-- ==== Sys2Proof/Machine/System.lean ====
section
/-! DEFINITION. The system commands (46_system_commands.md): `NOP`, `SOFT_RESET`, `CLR_ERR`, `IO_ABORT`. The first three run in
IDLE and in ERROR (60_exceptions.md R301). -/

namespace Sys2Proof.Machine

/-- `NOP` (46_system_commands.md R250). -/
def execNop (s : State) : Host.Outcome State Fault Refusal := runCommand s (.ok s)

/-- `SOFT_RESET` (46_system_commands.md R251). -/
def execSoftReset (s : State) : Host.Outcome State Fault Refusal := runCommand s (.ok (resetElements s))

/-- `CLR_ERR` (46_system_commands.md R252). -/
def execClrErr (s : State) : Host.Outcome State Fault Refusal := runCommand s (.ok (clearError s))

/-- `IO_ABORT` (46_system_commands.md R253): its effect is the error entry `IO_ABORT(0)`. -/
def execIoAbort (s : State) : Host.Outcome State Fault Refusal := whenIdle s (raise .ioAbort 0)

end Sys2Proof.Machine
end

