-- ==== Sys2Proof/Certificates/Slice0/Obligations.lean ====
section
/-! DEFINITION. What is claimed of HUFFCORE, one proposition per rule or group of rules of spec/. Nothing is proved here. -/

open Sys2Proof Sys2Proof.Machine

/-! ## The command word -/

/-- 30_encoding.md R100 to R102: no bit of a command's encoding is dropped, at any value of any operand. -/
def Obligations.DecodeOfEncode : Prop := ∀ i : Instr, decode (encode i) = .ok i

/-- 30_encoding.md R100 to R102: a word has at most one reading, and that command's word is the word itself. -/
def Obligations.EncodeOfDecode : Prop := ∀ (c : Word) (i : Instr), decode c = .ok i → encode i = c

/-- Command words written out in the spec (30_encoding.md R135, 95_test_vectors.md) decode to the commands they stand for; the
opcode map with the reserved `ARG` bits of each opcode, and the word of every command as a number (R100 to R102). -/
def Obligations.SpecWordsDecode : Prop :=
  (decode 0x31030005#32 = .ok (.bpPutbits 3#5 0x5#16) ∧ decode 0x32000061#32 = .ok (.bpPutsym 0x61#8) ∧
    decode 0x41000008#32 = .ok (.buGet 8#5) ∧ decode 0x50000161#32 = .ok (.twCfg 1#8 0x61#8) ∧
    decode 0x10000000#32 = .ok .tbBuild ∧ decode 0x00000000#32 = .ok .nop) ∧
  allOpcodes.map (fun op => (op.code, op.reserved)) =
    [(0x00, 0xFFFFFF), (0x01, 0xFFFFFF), (0x02, 0xFFFFFF), (0x03, 0xFFFFFF), (0x10, 0xFFFFFF), (0x20, 0xFFFFFF),
     (0x21, 0xFFFFFF), (0x30, 0xFFFFFF), (0x31, 0xE00000), (0x32, 0xFFFF00), (0x33, 0xFFFFFF), (0x40, 0xFFFFFF),
     (0x41, 0xFFFFE0), (0x50, 0xFF0000), (0x51, 0xFFFFFF), (0x52, 0xFFFFFF), (0x53, 0xFFFFFF), (0x54, 0xFFFFFF)] ∧
  [Instr.nop, .softReset, .clrErr, .ioAbort, .tbBuild, .cgGen, .cgEmit, .bpInit, .bpFlush, .buInit, .twLoad, .twStart, .twStep,
    .twRun].map encode =
    [0x00000000, 0x01000000, 0x02000000, 0x03000000, 0x10000000, 0x20000000, 0x21000000, 0x30000000, 0x33000000, 0x40000000,
     0x51000000, 0x52000000, 0x53000000, 0x54000000] ∧
  (∀ n v, (encode (.bpPutbits n v)).toNat = 0x31000000 + 2 ^ 16 * n.toNat + v.toNat) ∧
  (∀ x, (encode (.bpPutsym x)).toNat = 0x32000000 + x.toNat) ∧
  (∀ n, (encode (.buGet n)).toNat = 0x41000000 + n.toNat) ∧
  (∀ m x, (encode (.twCfg m x)).toNat = 0x50000000 + 2 ^ 8 * m.toNat + x.toNat)

/-- 30_encoding.md R104: a word whose opcode is none of the 18 raises `ILLEGAL_CMD` with the word in IDLE and is ignored
in ERROR. -/
def Obligations.UndefinedOpcodeIsIllegal : Prop :=
  ∀ (s : State) (c : Word) (es : List HostEvent), Presents s c 0 es → (∀ op ∈ allOpcodes, op.code ≠ opcField c) →
    (s.seq = .idle → step s = .next (abortRun .illegalCmd (c.setWidth 64) { s with events := es })) ∧
    (s.seq = .error → step s = .next { s with events := es })

/-- 30_encoding.md R105: in IDLE a defined opcode with a reserved bit set, and `n` above 16, raise `BAD_ARG` with the word;
a mode byte above 2 raises `FMT_MODE` with the word. -/
def Obligations.BadOperandsAreRefused : Prop :=
  ∀ (s : State) (c : Word) (es : List HostEvent), Presents s c 0 es → s.seq = .idle →
    (∀ op ∈ allOpcodes, op.code = opcField c → argField c &&& op.reserved ≠ 0 →
      step s = .next (abortRun .badArg (c.setWidth 64) { s with events := es })) ∧
    (∀ n v, decode c = .ok (.bpPutbits n v) → 16 < n.toNat →
      step s = .next (abortRun .badArg (c.setWidth 64) { s with events := es })) ∧
    (∀ n, decode c = .ok (.buGet n) → 16 < n.toNat →
      step s = .next (abortRun .badArg (c.setWidth 64) { s with events := es })) ∧
    (∀ m x, decode c = .ok (.twCfg m x) → 2 < m.toNat →
      step s = .next (abortRun .fmtMode (c.setWidth 64) { s with events := es }))

/-! ## Steps, the busy window, acceptance -/

/-- 20_memory.md R77, 30_encoding.md R103 (the host as a list of events: log 1): a step in which the host presents a command word is that command's meaning, in
the state with that operation done; likewise the word `withFetchWord` places. -/
def Obligations.StepRunsDecodedCommand : Prop :=
  ∀ (s : State) (c : Word) (es : List HostEvent) (i : Instr), decode c = .ok i →
    (Presents s c 0 es → step s = exec i { s with events := es }) ∧
    step (s.withFetchWord 32 c.toNat) = exec i { s with running := none, awaitingReset := false }

/-- 10_state.md R23, 20_memory.md R77, 30_encoding.md R103 to R105 (the window as a count of host operations: log 2; that a
word which raises at acceptance may hold `BUSY` too: log 13): with host operations in its busy window a word that is acted
on makes `BUSY` rise and changes nothing else; when the window is over, one step is the command's whole effect, and in IDLE
for a word with an undefined opcode or a reserved bit set the error entry `ILLEGAL_CMD` or `BAD_ARG` with the word. -/
def Obligations.BusyRisesThenCommandCompletes : Prop :=
  (∀ (s : State) (c : Word) (n : Nat) (es : List HostEvent), Presents s c (n + 1) es →
    (s.seq = .idle ∨ c = 0x00000000#32 ∨ c = 0x01000000#32 ∨ c = 0x02000000#32) →
    step s = .next { s with events := es, running := some ⟨.command c, n + 1⟩ }) ∧
  (∀ (s : State) (c : Word) (i : Instr), WindowOver s (.command c) → decode c = .ok i →
    step s = exec i { s with running := none }) ∧
  (∀ (s : State) (c : Word), WindowOver s (.command c) → s.seq = .idle →
    ((∀ op ∈ allOpcodes, op.code ≠ opcField c) →
      step s = .next (abortRun .illegalCmd (c.setWidth 64) { s with running := none })) ∧
    (∀ op ∈ allOpcodes, op.code = opcField c → argField c &&& op.reserved ≠ 0 →
      step s = .next (abortRun .badArg (c.setWidth 64) { s with running := none })))

/-- 20_memory.md R78 (the window as a count, the other bits of `STATUS`, the free value: logs 2 to 5): while `BUSY = 1`, reads of `ID` and `STATUS` return their true value (`BUSY` reads 1), a read of any
other register some value and no side effect, and every write is ignored. -/
def Obligations.HostAccessWhileBusy : Prop :=
  ∀ (s : State) (work : Work) (n hold : Nat) (op : HostOp) (es : List HostEvent),
    s.running = some ⟨work, n + 1⟩ → s.events = ⟨op, hold⟩ :: es →
    (op = .read .word Reg.id.offset →
      step s = .next { s with running := some ⟨work, n⟩, events := es, rdata := 0x48554601#32 }) ∧
    (op = .read .word Reg.status.offset →
      step s = .next { s with running := some ⟨work, n⟩, events := es, rdata := statusWord s } ∧
      (statusWord s).getLsbD 0 = true) ∧
    (∀ w off, op = .read w off →
      ∃ v k, step s = .next { s with running := some ⟨work, n⟩, events := es, rdata := v, freeCount := k }) ∧
    (∀ w off v, op = .write w off v → step s = .next { s with running := some ⟨work, n⟩, events := es })

/-- 30_encoding.md R103 step 2, 60_exceptions.md R301: in ERROR every word but `NOP`, `SOFT_RESET`, `CLR_ERR` is ignored:
no state changes and `BUSY` does not rise. -/
def Obligations.ErrorStateIgnoresOtherWords : Prop :=
  ∀ (s : State) (c : Word) (hold : Nat) (es : List HostEvent), Presents s c hold es → s.seq = .error →
    c ≠ 0x00000000#32 → c ≠ 0x01000000#32 → c ≠ 0x02000000#32 → step s = .next { s with events := es }

/-- 60_exceptions.md R303: no command raises an error in ERROR: `NOP` and the ignored ones change nothing, `SOFT_RESET` and
`CLR_ERR` lead to IDLE with no error recorded. -/
def Obligations.ErrorsAreNotNested : Prop :=
  ∀ (i : Instr) (s : State), s.seq = .error →
    exec i s = .next s ∨ ∃ t, exec i s = .next t ∧ t.seq = .idle ∧ t.err = ⟨0, 0, 0⟩

/-! ## Errors -/

/-- 60_exceptions.md R300: what error entry writes, what it resets and what it keeps. -/
def Obligations.ErrorEntryState : Prop :=
  ∀ (e : ErrCode) (info : Len) (s : State), let t := abortRun e info s
    t.seq = .error ∧ t.err = ⟨e.code, e.cls, info⟩ ∧
    t.tree.k = 0 ∧ t.tree.root = 511 ∧ t.tree.mode = .empty ∧ t.tree.singleSym = 0 ∧ t.tree.valid = false ∧
    (∀ i, nodeGet t.tree.nodes i = ⟨511, 511, 0⟩) ∧ (∀ x, symGet t.codes.entries x = []) ∧ t.codes.valid = false ∧
    t.bp = ⟨false, 0, 0, []⟩ ∧ t.bu = ⟨false, 0, 0⟩ ∧ t.tw = ⟨false, false, 511, 0, []⟩ ∧
    t.freq = s.freq ∧ t.origLen = s.origLen ∧ t.ibuf = s.ibuf ∧ t.sel = s.sel

/-- 60_exceptions.md R299: errors are precise: what a command leaves is its effect with `SEQ` IDLE, or error entry applied
to the state before it. -/
def Obligations.ErrorsArePrecise : Prop :=
  ∀ (i : Instr) (s t : State), s.seq = .idle → exec i s = .next t →
    (t.seq = .idle ∧ t.err = s.err) ∨ (t.seq = .idle ∧ t.err = ⟨0, 0, 0⟩) ∨ ∃ e info, t = abortRun e info s

/-- 60_exceptions.md R291: `CODE` and `CLASS` of the 16 errors. -/
def Obligations.ErrorCodeTable : Prop :=
  [ErrCode.ioAbort, .obufFull, .soutFull, .fmtMode, .fmtTreeTrunc, .fmtTreeDup, .fmtTreeRootleaf, .fmtLenMode, .fmtTreeBig,
    .corEos, .corWalkoff, .illegalCmd, .badArg, .badSeq, .noCode, .badRange].map (fun e => errWord ⟨e.code, e.cls, 0⟩) =
  [0x110#32, 0x111#32, 0x112#32, 0x220#32, 0x221#32, 0x222#32, 0x223#32, 0x224#32, 0x225#32,
    0x330#32, 0x331#32, 0x440#32, 0x441#32, 0x442#32, 0x443#32, 0x444#32]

-- BRIEF --
Only the lines from the first line of the material above through the line that contains "def execSoftReset (s" should be quoted, each one exactly.

-- SOLUTION TO THE PROBLEM --
-- ==== Sys2Proof/Machine/System.lean ====
section
/-! DEFINITION. The system commands (46_system_commands.md): `NOP`, `SOFT_RESET`, `CLR_ERR`, `IO_ABORT`. The first three run in
IDLE and in ERROR (60_exceptions.md R301). -/

namespace Sys2Proof.Machine

/-- `NOP` (46_system_commands.md R250). -/
def execNop (s : State) : Host.Outcome State Fault Refusal := runCommand s (.ok s)

/-- `SOFT_RESET` (46_system_commands.md R251). -/
def execSoftReset (s : State) : Host.Outcome State Fault Refusal := runCommand s (.ok (resetElements s))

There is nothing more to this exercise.